Earlier this week, Doctors Without Borders warned that the policies were already having a “chilling effect” on humanitarian efforts to fight the disease.  “This will present significant operational disruptions at the field level for [Doctors Without Borders] and other organizations, and lead to an overall shortage of desperately needed health workers, precisely when the Ebola outbreak is as out of control as ever,” Sophie Delaunay, the executive director of the aid group, told Reuters.

Other leading medical authorities have come out against state-imposed quarantines for returning aid workers. One of the most prestigious peer-reviewed medical journals in the world, the New England Journal of Medicine, called the policy “unfair and unwise” in a recent editorial. Dr. Anthony Fauci, a top official at the National Institutes of Health, has said that isolating health workers who aren’t displaying any symptoms is “draconian.” The Association for Professionals in Infection Control and Epidemiology, the leading group for doctors working to combat contagious diseases, has emphasized that these quarantines are totally unnecessary because Ebola is not contagious when people are not displaying symptoms.

Rising toll from indirect effects of Ebola

UNMEER also reported a growing incidence of families leaving their quarantined homes due to lack of food and non-food items, but did not provide further details. It said that the World Food Program (WFP) has been distributing one-month rations to quarantined household and communities in the hard-hit area of Waterloo, in the outskirts of Freetown, where 80 percent of people in need have already received rations.
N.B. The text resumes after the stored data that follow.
-- ==== Sys2Proof/Laws/State.lean ====
section
/-! SUPPORT. One lemma per field per update of State, each true by rfl, so that no later proof unfolds a record
update. -/

namespace Sys2Proof.Machine

/-! ### Error entry (60_exceptions.md R224) -/

@[simp] theorem State.raiseError_config (s : State) (code : ErrCode) (sub : BitVec 8) : (s.raiseError code sub).config = s.config := rfl
@[simp] theorem State.raiseError_ieDone (s : State) (code : ErrCode) (sub : BitVec 8) : (s.raiseError code sub).ieDone = s.ieDone := rfl
@[simp] theorem State.raiseError_ieErr (s : State) (code : ErrCode) (sub : BitVec 8) : (s.raiseError code sub).ieErr = s.ieErr := rfl
@[simp] theorem State.raiseError_seedSel (s : State) (code : ErrCode) (sub : BitVec 8) : (s.raiseError code sub).seedSel = s.seedSel := rfl
@[simp] theorem State.raiseError_busy (s : State) (code : ErrCode) (sub : BitVec 8) : (s.raiseError code sub).busy = false := rfl
@[simp] theorem State.raiseError_done (s : State) (code : ErrCode) (sub : BitVec 8) : (s.raiseError code sub).done = s.done := rfl
@[simp] theorem State.raiseError_err (s : State) (code : ErrCode) (sub : BitVec 8) : (s.raiseError code sub).err = true := rfl
@[simp] theorem State.raiseError_keyok (s : State) (code : ErrCode) (sub : BitVec 8) : (s.raiseError code sub).keyok = s.keyok := rfl
@[simp] theorem State.raiseError_lockv (s : State) (code : ErrCode) (sub : BitVec 8) : (s.raiseError code sub).lockv = s.lockv := rfl
@[simp] theorem State.raiseError_errCode (s : State) (code : ErrCode) (sub : BitVec 8) : (s.raiseError code sub).errCode = code.number := rfl
@[simp] theorem State.raiseError_errSub (s : State) (code : ErrCode) (sub : BitVec 8) : (s.raiseError code sub).errSub = sub := rfl
@[simp] theorem State.raiseError_klen (s : State) (code : ErrCode) (sub : BitVec 8) : (s.raiseError code sub).klen = s.klen := rfl
@[simp] theorem State.raiseError_mlen (s : State) (code : ErrCode) (sub : BitVec 8) : (s.raiseError code sub).mlen = s.mlen := rfl
@[simp] theorem State.raiseError_llen (s : State) (code : ErrCode) (sub : BitVec 8) : (s.raiseError code sub).llen = s.llen := rfl
@[simp] theorem State.raiseError_n0inv (s : State) (code : ErrCode) (sub : BitVec 8) : (s.raiseError code sub).n0inv = s.n0inv := rfl
@[simp] theorem State.raiseError_mem (s : State) (code : ErrCode) (sub : BitVec 8) : (s.raiseError code sub).mem = s.mem := rfl
@[simp] theorem State.raiseError_cmdreg (s : State) (code : ErrCode) (sub : BitVec 8) : (s.raiseError code sub).cmdreg = s.cmdreg := rfl
@[simp] theorem State.raiseError_seedSelL (s : State) (code : ErrCode) (sub : BitVec 8) : (s.raiseError code sub).seedSelL = s.seedSelL := rfl
@[simp] theorem State.raiseError_rr (s : State) (code : ErrCode) (sub : BitVec 8) : (s.raiseError code sub).rr = s.rr := rfl
@[simp] theorem State.raiseError_rdata (s : State) (code : ErrCode) (sub : BitVec 8) : (s.raiseError code sub).rdata = s.rdata := rfl
@[simp] theorem State.raiseError_entropy (s : State) (code : ErrCode) (sub : BitVec 8) : (s.raiseError code sub).entropy = s.entropy := rfl
@[simp] theorem State.raiseError_inputs (s : State) (code : ErrCode) (sub : BitVec 8) : (s.raiseError code sub).inputs = s.inputs := rfl

/-! ### The end of a successful completion step (40_command_execution.md R112) -/

@[simp] theorem State.commit_config (s : State) : (s.commit).config = s.config := rfl
@[simp] theorem State.commit_ieDone (s : State) : (s.commit).ieDone = s.ieDone := rfl
@[simp] theorem State.commit_ieErr (s : State) : (s.commit).ieErr = s.ieErr := rfl
@[simp] theorem State.commit_seedSel (s : State) : (s.commit).seedSel = s.seedSel := rfl
@[simp] theorem State.commit_busy (s : State) : (s.commit).busy = false := rfl
@[simp] theorem State.commit_done (s : State) : (s.commit).done = true := rfl
@[simp] theorem State.commit_err (s : State) : (s.commit).err = s.err := rfl
@[simp] theorem State.commit_keyok (s : State) : (s.commit).keyok = s.keyok := rfl
@[simp] theorem State.commit_lockv (s : State) : (s.commit).lockv = s.lockv := rfl
@[simp] theorem State.commit_errCode (s : State) : (s.commit).errCode = s.errCode := rfl
@[simp] theorem State.commit_errSub (s : State) : (s.commit).errSub = s.errSub := rfl
@[simp] theorem State.commit_klen (s : State) : (s.commit).klen = s.klen := rfl
@[simp] theorem State.commit_mlen (s : State) : (s.commit).mlen = s.mlen := rfl
@[simp] theorem State.commit_llen (s : State) : (s.commit).llen = s.llen := rfl
@[simp] theorem State.commit_n0inv (s : State) : (s.commit).n0inv = s.n0inv := rfl
@[simp] theorem State.commit_mem (s : State) : (s.commit).mem = s.mem := rfl
@[simp] theorem State.commit_cmdreg (s : State) : (s.commit).cmdreg = s.cmdreg := rfl
@[simp] theorem State.commit_seedSelL (s : State) : (s.commit).seedSelL = s.seedSelL := rfl
@[simp] theorem State.commit_rr (s : State) : (s.commit).rr = s.rr := rfl
@[simp] theorem State.commit_rdata (s : State) : (s.commit).rdata = s.rdata := rfl
@[simp] theorem State.commit_entropy (s : State) : (s.commit).entropy = s.entropy := rfl
@[simp] theorem State.commit_inputs (s : State) : (s.commit).inputs = s.inputs := rfl

/-! ### Acceptance (40_command_execution.md R110) -/

@[simp] theorem State.accept_config (s : State) (w : Word) : (s.accept w).config = s.config := rfl
@[simp] theorem State.accept_ieDone (s : State) (w : Word) : (s.accept w).ieDone = s.ieDone := rfl
@[simp] theorem State.accept_ieErr (s : State) (w : Word) : (s.accept w).ieErr = s.ieErr := rfl
@[simp] theorem State.accept_seedSel (s : State) (w : Word) : (s.accept w).seedSel = s.seedSel := rfl
@[simp] theorem State.accept_busy (s : State) (w : Word) : (s.accept w).busy = true := rfl
@[simp] theorem State.accept_done (s : State) (w : Word) : (s.accept w).done = false := rfl
@[simp] theorem State.accept_err (s : State) (w : Word) : (s.accept w).err = false := rfl
@[simp] theorem State.accept_keyok (s : State) (w : Word) : (s.accept w).keyok = s.keyok := rfl
@[simp] theorem State.accept_lockv (s : State) (w : Word) : (s.accept w).lockv = s.lockv := rfl
@[simp] theorem State.accept_errCode (s : State) (w : Word) : (s.accept w).errCode = 0#8 := rfl
@[simp] theorem State.accept_errSub (s : State) (w : Word) : (s.accept w).errSub = 0#8 := rfl
@[simp] theorem State.accept_klen (s : State) (w : Word) : (s.accept w).klen = s.klen := rfl
@[simp] theorem State.accept_mlen (s : State) (w : Word) : (s.accept w).mlen = s.mlen := rfl
@[simp] theorem State.accept_llen (s : State) (w : Word) : (s.accept w).llen = s.llen := rfl
@[simp] theorem State.accept_n0inv (s : State) (w : Word) : (s.accept w).n0inv = s.n0inv := rfl
@[simp] theorem State.accept_mem (s : State) (w : Word) : (s.accept w).mem = s.mem := rfl
@[simp] theorem State.accept_cmdreg (s : State) (w : Word) : (s.accept w).cmdreg = w := rfl
@[simp] theorem State.accept_seedSelL (s : State) (w : Word) : (s.accept w).seedSelL = s.seedSel := rfl
@[simp] theorem State.accept_rr (s : State) (w : Word) : (s.accept w).rr = s.rr := rfl
@[simp] theorem State.accept_rdata (s : State) (w : Word) : (s.accept w).rdata = s.rdata := rfl
@[simp] theorem State.accept_entropy (s : State) (w : Word) : (s.accept w).entropy = s.entropy := rfl
@[simp] theorem State.accept_inputs (s : State) (w : Word) : (s.accept w).inputs = s.inputs := rfl

/-! ### A write to STATUS (10_state.md R26) -/

@[simp] theorem State.clearStatus_config (s : State) (v : Word) : (s.clearStatus v).config = s.config := rfl
@[simp] theorem State.clearStatus_ieDone (s : State) (v : Word) : (s.clearStatus v).ieDone = s.ieDone := rfl
@[simp] theorem State.clearStatus_ieErr (s : State) (v : Word) : (s.clearStatus v).ieErr = s.ieErr := rfl
@[simp] theorem State.clearStatus_seedSel (s : State) (v : Word) : (s.clearStatus v).seedSel = s.seedSel := rfl
@[simp] theorem State.clearStatus_busy (s : State) (v : Word) : (s.clearStatus v).busy = s.busy := rfl
@[simp] theorem State.clearStatus_done (s : State) (v : Word) : (s.clearStatus v).done = (s.done && !v.getLsbD 1) := rfl
@[simp] theorem State.clearStatus_err (s : State) (v : Word) : (s.clearStatus v).err = (s.err && !v.getLsbD 2) := rfl
@[simp] theorem State.clearStatus_keyok (s : State) (v : Word) : (s.clearStatus v).keyok = s.keyok := rfl
@[simp] theorem State.clearStatus_lockv (s : State) (v : Word) : (s.clearStatus v).lockv = (s.lockv && !v.getLsbD 4) := rfl
@[simp] theorem State.clearStatus_errCode (s : State) (v : Word) : (s.clearStatus v).errCode = s.errCode := rfl
@[simp] theorem State.clearStatus_errSub (s : State) (v : Word) : (s.clearStatus v).errSub = s.errSub := rfl
@[simp] theorem State.clearStatus_klen (s : State) (v : Word) : (s.clearStatus v).klen = s.klen := rfl
@[simp] theorem State.clearStatus_mlen (s : State) (v : Word) : (s.clearStatus v).mlen = s.mlen := rfl
@[simp] theorem State.clearStatus_llen (s : State) (v : Word) : (s.clearStatus v).llen = s.llen := rfl
@[simp] theorem State.clearStatus_n0inv (s : State) (v : Word) : (s.clearStatus v).n0inv = s.n0inv := rfl
@[simp] theorem State.clearStatus_mem (s : State) (v : Word) : (s.clearStatus v).mem = s.mem := rfl
@[simp] theorem State.clearStatus_cmdreg (s : State) (v : Word) : (s.clearStatus v).cmdreg = s.cmdreg := rfl
@[simp] theorem State.clearStatus_seedSelL (s : State) (v : Word) : (s.clearStatus v).seedSelL = s.seedSelL := rfl
@[simp] theorem State.clearStatus_rr (s : State) (v : Word) : (s.clearStatus v).rr = s.rr := rfl
@[simp] theorem State.clearStatus_rdata (s : State) (v : Word) : (s.clearStatus v).rdata = s.rdata := rfl
@[simp] theorem State.clearStatus_entropy (s : State) (v : Word) : (s.clearStatus v).entropy = s.entropy := rfl
@[simp] theorem State.clearStatus_inputs (s : State) (v : Word) : (s.clearStatus v).inputs = s.inputs := rfl

/-! ### A write to CTRL (10_state.md R25) -/

@[simp] theorem State.writeCtrl_config (s : State) (v : Word) : (s.writeCtrl v).config = s.config := rfl
@[simp] theorem State.writeCtrl_ieDone (s : State) (v : Word) : (s.writeCtrl v).ieDone = v.getLsbD 0 := rfl
@[simp] theorem State.writeCtrl_ieErr (s : State) (v : Word) : (s.writeCtrl v).ieErr = v.getLsbD 1 := rfl
@[simp] theorem State.writeCtrl_seedSel (s : State) (v : Word) : (s.writeCtrl v).seedSel = v.getLsbD 2 := rfl
@[simp] theorem State.writeCtrl_busy (s : State) (v : Word) : (s.writeCtrl v).busy = s.busy := rfl
@[simp] theorem State.writeCtrl_done (s : State) (v : Word) : (s.writeCtrl v).done = s.done := rfl
@[simp] theorem State.writeCtrl_err (s : State) (v : Word) : (s.writeCtrl v).err = s.err := rfl
@[simp] theorem State.writeCtrl_keyok (s : State) (v : Word) : (s.writeCtrl v).keyok = s.keyok := rfl
@[simp] theorem State.writeCtrl_lockv (s : State) (v : Word) : (s.writeCtrl v).lockv = s.lockv := rfl
@[simp] theorem State.writeCtrl_errCode (s : State) (v : Word) : (s.writeCtrl v).errCode = s.errCode := rfl
@[simp] theorem State.writeCtrl_errSub (s : State) (v : Word) : (s.writeCtrl v).errSub = s.errSub := rfl
@[simp] theorem State.writeCtrl_klen (s : State) (v : Word) : (s.writeCtrl v).klen = s.klen := rfl
@[simp] theorem State.writeCtrl_mlen (s : State) (v : Word) : (s.writeCtrl v).mlen = s.mlen := rfl
@[simp] theorem State.writeCtrl_llen (s : State) (v : Word) : (s.writeCtrl v).llen = s.llen := rfl
@[simp] theorem State.writeCtrl_n0inv (s : State) (v : Word) : (s.writeCtrl v).n0inv = s.n0inv := rfl
@[simp] theorem State.writeCtrl_mem (s : State) (v : Word) : (s.writeCtrl v).mem = s.mem := rfl
@[simp] theorem State.writeCtrl_cmdreg (s : State) (v : Word) : (s.writeCtrl v).cmdreg = s.cmdreg := rfl
@[simp] theorem State.writeCtrl_seedSelL (s : State) (v : Word) : (s.writeCtrl v).seedSelL = s.seedSelL := rfl
@[simp] theorem State.writeCtrl_rr (s : State) (v : Word) : (s.writeCtrl v).rr = s.rr := rfl
@[simp] theorem State.writeCtrl_rdata (s : State) (v : Word) : (s.writeCtrl v).rdata = s.rdata := rfl
@[simp] theorem State.writeCtrl_entropy (s : State) (v : Word) : (s.writeCtrl v).entropy = s.entropy := rfl
@[simp] theorem State.writeCtrl_inputs (s : State) (v : Word) : (s.writeCtrl v).inputs = s.inputs := rfl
The warning by the UN agency came as Madina Radman, Sierra Leone’s Deputy Minister of Health, said Ebola had so badly damaged public trust in the West African country’s health system that many people were dying from other diseases as the sick refused to come to clinics for treatment. She said the country’s failure to clearly separate its Ebola treatment centers from its regular health facilities had destroyed confidence in hospitals and clinics.

“We are struggling to regain confidence in our health facilities because of this mistake,” Radman said at a WHO conference in Benin. “About 50 percent of the deaths in the country are not Ebola but, because people fear to come to some of our healthcare facilities, they die needlessly in the community due to other treatable diseases.”

The rise of new cases in Sierra Leone is particularly startling because its population of 6 million is about half the size of Guinea’s 12 million. Liberia, with the smallest population of the three countries with 4.2 million people, has been hardest hit overall, suffering more than half the estimated 4,800 deaths in the outbreak.

Possible resurgence of Ebola cases in Guinea

In another grim reminder that the crisis is far from over, recent reports from health agencies on the ground in West Africa suggest the outbreak might be escalating again in Guinea, where the first case of the virus was confirmed nearly 8 month ago. Several times throughout this outbreak, including twice in Guinea, officials have thought the disease’s spread was slowing, only to surge again later.

Marc Poncin, response coordinator for Doctors Without Borders in the Guinean capital of Conakry, recently told NPR’s “Goats and Soda” that the epidemic had “re-launched” with “a much higher number of cases compared to the first and second peaks” of the outbreak during the spring and early summer.

“Since mid-August we’ve seen a regular increase of cases each week … The epidemic is now covering 14 districts out of 33 in the country. Some of those districts are highly affected,” Poncin said. “We don’t know if we’ve reached the peak.”